O’DONNELL v. STATE, A-10543 (Alaska App. 6-29-2011)

LEON LEE O’DONNELL, Appellant, v. STATE OF ALASKA, Appellee.

Court of Appeals No. A-10543.Court of Appeals of Alaska.
June 29, 2011.

Appeal from the Superior Court, Third Judicial District, Palmer, Eric Smith, Judge, Trial Court No. 3PA-08-3155 CR.

Beth Lewis Trimmer and Robert Lee Griffin, Assistant Public Advocates, and Rachel Levitt, Public Advocate, Anchorage, for the Appellant. Eric A. Ringsmuth, Assistant Attorney General, Office of Special Prosecutions and Appeals, Anchorage, and Daniel S. Sullivan, Attorney General, Juneau, for the Appellee.

Before: Coats, Chief Judge, and Mannheimer and Bolger, Judges.

BOLGER, Judge.

Leon Lee O’Donnell was convicted of felony assault charges committed against E.W., a woman he had dated on and off for three or four years. He argues that the superior court should not have admitted evidence of two prior incidents of domestic violence under Evidence Rule 404(b)(4). He argues that the term “dating” used inPage 2
defining domestic violence is unconstitutionally vague and that the prejudice from the evidence of these prior incidents outweighed its probative value. We recently concluded that the term “dating” is sufficiently definite for a court to apply, [fn1] and our decision resolves O’Donnell’s constitutional claim. We also conclude that the trial judge did not abuse his discretion when he admitted these two prior incidents.

O’Donnell also argues that the court should have declared a mistrial because the State’s expert based part of her opinion on testimony by E.W. that was not provided in pretrial discovery. We conclude that O’Donnell waived his objection to the discovery violation by failing to object to E.W.’s testimony or to the expert’s opinion. And we conclude that O’Donnell has shown no prejudice because the expert could legitimately base her opinion on E.W.’s trial testimony.


On October 30, 2008, E.W. went with O’Donnell from Anchorage to his one-bedroom trailer in Big Lake. O’Donnell tried to start the generator, while E.W. stayed in the truck and began drinking. According to E.W., O’Donnell returned to the truck and began strangling her with his hands. She was not certain whether she provoked O’Donnell or whether he was upset about the malfunctioning generator.

E.W. felt like she “couldn’t breathe” and estimated that O’Donnell strangled her for approximately ten minutes. After E.W. stopped moving, O’Donnell started hitting her and pulling her hair. O’Donnell told E.W. that he was going to kill her and threatened to cut up her body and burn it in a barrel along with his trash.Page 3

O’Donnell eventually left E.W. alone and tried again to start the generator. E.W. called 911 from her cell phone. Alaska State Trooper James Streicher responded to the 911 call, but he did not find the trailer until approximately eight hours after the call.
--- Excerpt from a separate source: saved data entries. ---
-- ==== Sys2Proof/Laws/State.lean ====
section
/-!
SUPPORT. What each operation on a part of the state leaves alone: one lemma per part and operation.
-/

namespace Sys2Proof.Machine

@[simp] theorem State.setR_pending (s : State) (a : Nat) (w : BitVec 32) : (s.setR a w).pending = s.pending := rfl
@[simp] theorem State.setR_station (s : State) (a : Nat) (w : BitVec 32) : (s.setR a w).station = s.station := rfl
@[simp] theorem State.setR_mem (s : State) (a : Nat) (w : BitVec 32) : (s.setR a w).mem = s.mem := rfl
@[simp] theorem State.setR_bus (s : State) (a : Nat) (w : BitVec 32) : (s.setR a w).bus = s.bus := rfl
@[simp] theorem State.setR_clock (s : State) (a : Nat) (w : BitVec 32) : (s.setR a w).clock = s.clock := rfl
@[simp] theorem State.setR_sched (s : State) (a : Nat) (w : BitVec 32) : (s.setR a w).sched = s.sched := rfl
@[simp] theorem State.setR_pat (s : State) (a : Nat) (w : BitVec 32) : (s.setR a w).pat = s.pat := rfl
@[simp] theorem State.setR_cores (s : State) (a : Nat) (w : BitVec 32) : (s.setR a w).cores = s.cores := rfl
@[simp] theorem State.setR_queues (s : State) (a : Nat) (w : BitVec 32) : (s.setR a w).queues = s.queues := rfl
@[simp] theorem State.setR_wsig (s : State) (a : Nat) (w : BitVec 32) : (s.setR a w).wsig = s.wsig := rfl
@[simp] theorem State.setR_ecc (s : State) (a : Nat) (w : BitVec 32) : (s.setR a w).ecc = s.ecc := rfl
@[simp] theorem State.setR_tasks (s : State) (a : Nat) (w : BitVec 32) : (s.setR a w).tasks = s.tasks := rfl
@[simp] theorem State.setR_evr (s : State) (a : Nat) (w : BitVec 32) : (s.setR a w).evr = s.evr := rfl
@[simp] theorem State.setR_saf (s : State) (a : Nat) (w : BitVec 32) : (s.setR a w).saf = s.saf := rfl
@[simp] theorem State.setR_fio (s : State) (a : Nat) (w : BitVec 32) : (s.setR a w).fio = s.fio := rfl
@[simp] theorem State.setR_lpe (s : State) (a : Nat) (w : BitVec 32) : (s.setR a w).lpe = s.lpe := rfl
@[simp] theorem State.setR_qps (s : State) (a : Nat) (w : BitVec 32) : (s.setR a w).qps = s.qps := rfl
@[simp] theorem State.setR_net (s : State) (a : Nat) (w : BitVec 32) : (s.setR a w).net = s.net := rfl
@[simp] theorem State.setR_can (s : State) (a : Nat) (w : BitVec 32) : (s.setR a w).can = s.can := rfl
@[simp] theorem State.setR_ptp (s : State) (a : Nat) (w : BitVec 32) : (s.setR a w).ptp = s.ptp := rfl
@[simp] theorem State.setR_pair (s : State) (a : Nat) (w : BitVec 32) : (s.setR a w).pair = s.pair := rfl
@[simp] theorem State.setR_pnl (s : State) (a : Nat) (w : BitVec 32) : (s.setR a w).pnl = s.pnl := rfl
@[simp] theorem State.setR_pwr (s : State) (a : Nat) (w : BitVec 32) : (s.setR a w).pwr = s.pwr := rfl
@[simp] theorem State.setR_upd (s : State) (a : Nat) (w : BitVec 32) : (s.setR a w).upd = s.upd := rfl
@[simp] theorem State.setR_sec (s : State) (a : Nat) (w : BitVec 32) : (s.setR a w).sec = s.sec := rfl
@[simp] theorem State.setR_rst (s : State) (a : Nat) (w : BitVec 32) : (s.setR a w).rst = s.rst := rfl
@[simp] theorem State.setR_tmp (s : State) (a : Nat) (w : BitVec 32) : (s.setR a w).tmp = s.tmp := rfl
@[simp] theorem State.setR_dgt (s : State) (a : Nat) (w : BitVec 32) : (s.setR a w).dgt = s.dgt := rfl
@[simp] theorem State.setR_freeCount (s : State) (a : Nat) (w : BitVec 32) : (s.setR a w).freeCount = s.freeCount := rfl

@[simp] theorem State.setF_pending (s : State) (f : Fld) (v : Nat) : (s.setF f v).pending = s.pending := rfl
@[simp] theorem State.setF_station (s : State) (f : Fld) (v : Nat) : (s.setF f v).station = s.station := rfl
@[simp] theorem State.setF_mem (s : State) (f : Fld) (v : Nat) : (s.setF f v).mem = s.mem := rfl
@[simp] theorem State.setF_bus (s : State) (f : Fld) (v : Nat) : (s.setF f v).bus = s.bus := rfl
@[simp] theorem State.setF_clock (s : State) (f : Fld) (v : Nat) : (s.setF f v).clock = s.clock := rfl
@[simp] theorem State.setF_sched (s : State) (f : Fld) (v : Nat) : (s.setF f v).sched = s.sched := rfl
@[simp] theorem State.setF_pat (s : State) (f : Fld) (v : Nat) : (s.setF f v).pat = s.pat := rfl
@[simp] theorem State.setF_cores (s : State) (f : Fld) (v : Nat) : (s.setF f v).cores = s.cores := rfl
@[simp] theorem State.setF_queues (s : State) (f : Fld) (v : Nat) : (s.setF f v).queues = s.queues := rfl
@[simp] theorem State.setF_wsig (s : State) (f : Fld) (v : Nat) : (s.setF f v).wsig = s.wsig := rfl
@[simp] theorem State.setF_ecc (s : State) (f : Fld) (v : Nat) : (s.setF f v).ecc = s.ecc := rfl
@[simp] theorem State.setF_tasks (s : State) (f : Fld) (v : Nat) : (s.setF f v).tasks = s.tasks := rfl
@[simp] theorem State.setF_evr (s : State) (f : Fld) (v : Nat) : (s.setF f v).evr = s.evr := rfl
@[simp] theorem State.setF_saf (s : State) (f : Fld) (v : Nat) : (s.setF f v).saf = s.saf := rfl
@[simp] theorem State.setF_fio (s : State) (f : Fld) (v : Nat) : (s.setF f v).fio = s.fio := rfl
@[simp] theorem State.setF_lpe (s : State) (f : Fld) (v : Nat) : (s.setF f v).lpe = s.lpe := rfl
@[simp] theorem State.setF_qps (s : State) (f : Fld) (v : Nat) : (s.setF f v).qps = s.qps := rfl
@[simp] theorem State.setF_net (s : State) (f : Fld) (v : Nat) : (s.setF f v).net = s.net := rfl
@[simp] theorem State.setF_can (s : State) (f : Fld) (v : Nat) : (s.setF f v).can = s.can := rfl
@[simp] theorem State.setF_ptp (s : State) (f : Fld) (v : Nat) : (s.setF f v).ptp = s.ptp := rfl
@[simp] theorem State.setF_pair (s : State) (f : Fld) (v : Nat) : (s.setF f v).pair = s.pair := rfl
@[simp] theorem State.setF_pnl (s : State) (f : Fld) (v : Nat) : (s.setF f v).pnl = s.pnl := rfl
@[simp] theorem State.setF_pwr (s : State) (f : Fld) (v : Nat) : (s.setF f v).pwr = s.pwr := rfl
@[simp] theorem State.setF_upd (s : State) (f : Fld) (v : Nat) : (s.setF f v).upd = s.upd := rfl
@[simp] theorem State.setF_sec (s : State) (f : Fld) (v : Nat) : (s.setF f v).sec = s.sec := rfl
@[simp] theorem State.setF_rst (s : State) (f : Fld) (v : Nat) : (s.setF f v).rst = s.rst := rfl
@[simp] theorem State.setF_tmp (s : State) (f : Fld) (v : Nat) : (s.setF f v).tmp = s.tmp := rfl
@[simp] theorem State.setF_dgt (s : State) (f : Fld) (v : Nat) : (s.setF f v).dgt = s.dgt := rfl
@[simp] theorem State.setF_freeCount (s : State) (f : Fld) (v : Nat) : (s.setF f v).freeCount = s.freeCount := rfl

@[simp] theorem State.setB_pending (s : State) (f : Fld) (b : Bool) : (s.setB f b).pending = s.pending := rfl
@[simp] theorem State.setB_station (s : State) (f : Fld) (b : Bool) : (s.setB f b).station = s.station := rfl
@[simp] theorem State.setB_mem (s : State) (f : Fld) (b : Bool) : (s.setB f b).mem = s.mem := rfl
@[simp] theorem State.setB_bus (s : State) (f : Fld) (b : Bool) : (s.setB f b).bus = s.bus := rfl
@[simp] theorem State.setB_clock (s : State) (f : Fld) (b : Bool) : (s.setB f b).clock = s.clock := rfl
@[simp] theorem State.setB_sched (s : State) (f : Fld) (b : Bool) : (s.setB f b).sched = s.sched := rfl
@[simp] theorem State.setB_pat (s : State) (f : Fld) (b : Bool) : (s.setB f b).pat = s.pat := rfl
@[simp] theorem State.setB_cores (s : State) (f : Fld) (b : Bool) : (s.setB f b).cores = s.cores := rfl
@[simp] theorem State.setB_queues (s : State) (f : Fld) (b : Bool) : (s.setB f b).queues = s.queues := rfl
@[simp] theorem State.setB_wsig (s : State) (f : Fld) (b : Bool) : (s.setB f b).wsig = s.wsig := rfl
@[simp] theorem State.setB_ecc (s : State) (f : Fld) (b : Bool) : (s.setB f b).ecc = s.ecc := rfl
@[simp] theorem State.setB_tasks (s : State) (f : Fld) (b : Bool) : (s.setB f b).tasks = s.tasks := rfl
@[simp] theorem State.setB_evr (s : State) (f : Fld) (b : Bool) : (s.setB f b).evr = s.evr := rfl
@[simp] theorem State.setB_saf (s : State) (f : Fld) (b : Bool) : (s.setB f b).saf = s.saf := rfl
@[simp] theorem State.setB_fio (s : State) (f : Fld) (b : Bool) : (s.setB f b).fio = s.fio := rfl
@[simp] theorem State.setB_lpe (s : State) (f : Fld) (b : Bool) : (s.setB f b).lpe = s.lpe := rfl
@[simp] theorem State.setB_qps (s : State) (f : Fld) (b : Bool) : (s.setB f b).qps = s.qps := rfl
@[simp] theorem State.setB_net (s : State) (f : Fld) (b : Bool) : (s.setB f b).net = s.net := rfl
@[simp] theorem State.setB_can (s : State) (f : Fld) (b : Bool) : (s.setB f b).can = s.can := rfl
@[simp] theorem State.setB_ptp (s : State) (f : Fld) (b : Bool) : (s.setB f b).ptp = s.ptp := rfl
@[simp] theorem State.setB_pair (s : State) (f : Fld) (b : Bool) : (s.setB f b).pair = s.pair := rfl
@[simp] theorem State.setB_pnl (s : State) (f : Fld) (b : Bool) : (s.setB f b).pnl = s.pnl := rfl
@[simp] theorem State.setB_pwr (s : State) (f : Fld) (b : Bool) : (s.setB f b).pwr = s.pwr := rfl
@[simp] theorem State.setB_upd (s : State) (f : Fld) (b : Bool) : (s.setB f b).upd = s.upd := rfl
@[simp] theorem State.setB_sec (s : State) (f : Fld) (b : Bool) : (s.setB f b).sec = s.sec := rfl
@[simp] theorem State.setB_rst (s : State) (f : Fld) (b : Bool) : (s.setB f b).rst = s.rst := rfl
@[simp] theorem State.setB_tmp (s : State) (f : Fld) (b : Bool) : (s.setB f b).tmp = s.tmp := rfl
@[simp] theorem State.setB_dgt (s : State) (f : Fld) (b : Bool) : (s.setB f b).dgt = s.dgt := rfl
@[simp] theorem State.setB_freeCount (s : State) (f : Fld) (b : Bool) : (s.setB f b).freeCount = s.freeCount := rfl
Streicher observed red marks on E.W.’s cheeks and purple and yellow marks on her neck. When Streicher asked E.W. about the marks on her neck, E.W. initially told him the marks were hickeys since she did not want O’Donnell to go to jail. Streicher continued to question E.W. about the marks, and E.W. eventually admitted that O’Donnell strangled her.

At trial, O’Donnell’s attorney argued that E.W. was not a credible witness and that there was insufficient evidence to prove that she had been strangled.

O’Donnell was convicted of one count of second-degree assault by intentionally causing physical injury to E.W. and two counts of third-degree assault by recklessly placing E.W. in fear of imminent serious physical injury and recklessly causing physical injury to E.W. These three convictions were merged for sentencing purposes. He now appeals.

Is the rule allowing evidence of prior incidents of domesticviolence void for vagueness because it includes violence betweenpeople who are “dating”?

Evidence Rule 404(b)(4) states that “[i]n a prosecution for a crime involving domestic violence, . . . evidence of other crimes involving domestic violence by the defendant against the same or another person . . . is admissible.” A “crime involvingPage 4
domestic violence” includes an assault committed against another “household member.” A “household member” includes “adults or minors who are dating or who have dated.”[fn2] Prior to trial, the State filed a notice of its intent to introduce evidence of several prior acts of domestic violence committed by O’Donnell against other women. O’Donnell’s attorney objected, saying that the State had not established that O’Donnell and E.W. were dating in order to qualify this case as one involving domestic violence. The trial court found that there was sufficient evidence that O’Donnell and E.W. had dated to satisfy the definition of a household member.

On appeal, O’Donnell argues that the definition of a household member, and specifically the phrase “adults or minors who are dating or who have dated,” is unconstitutionally vague. O’Donnell did not make this argument at trial, so now he must show plain error.[fn3]
O’Donnell cannot show plain error because we recently held that this definition is not unconstitutionally vague.

In Bates v. State, we concluded that the traditional vagueness test does not apply to the definitions used in this evidence rule.[fn4] The evidence rule does not restrict anyone’s freedom of choice or freedom of association.[fn5] The alleged ambiguity in this definition does not deprive anyone of fair notice of what conduct the law requires or forbids; it only determines what evidence will be admissible at trial.[fn6] And any ambiguityPage 5
in the term “dating” presents no danger of discriminatory enforcement since the term has no bearing on the elements of the crime of assault.[fn7]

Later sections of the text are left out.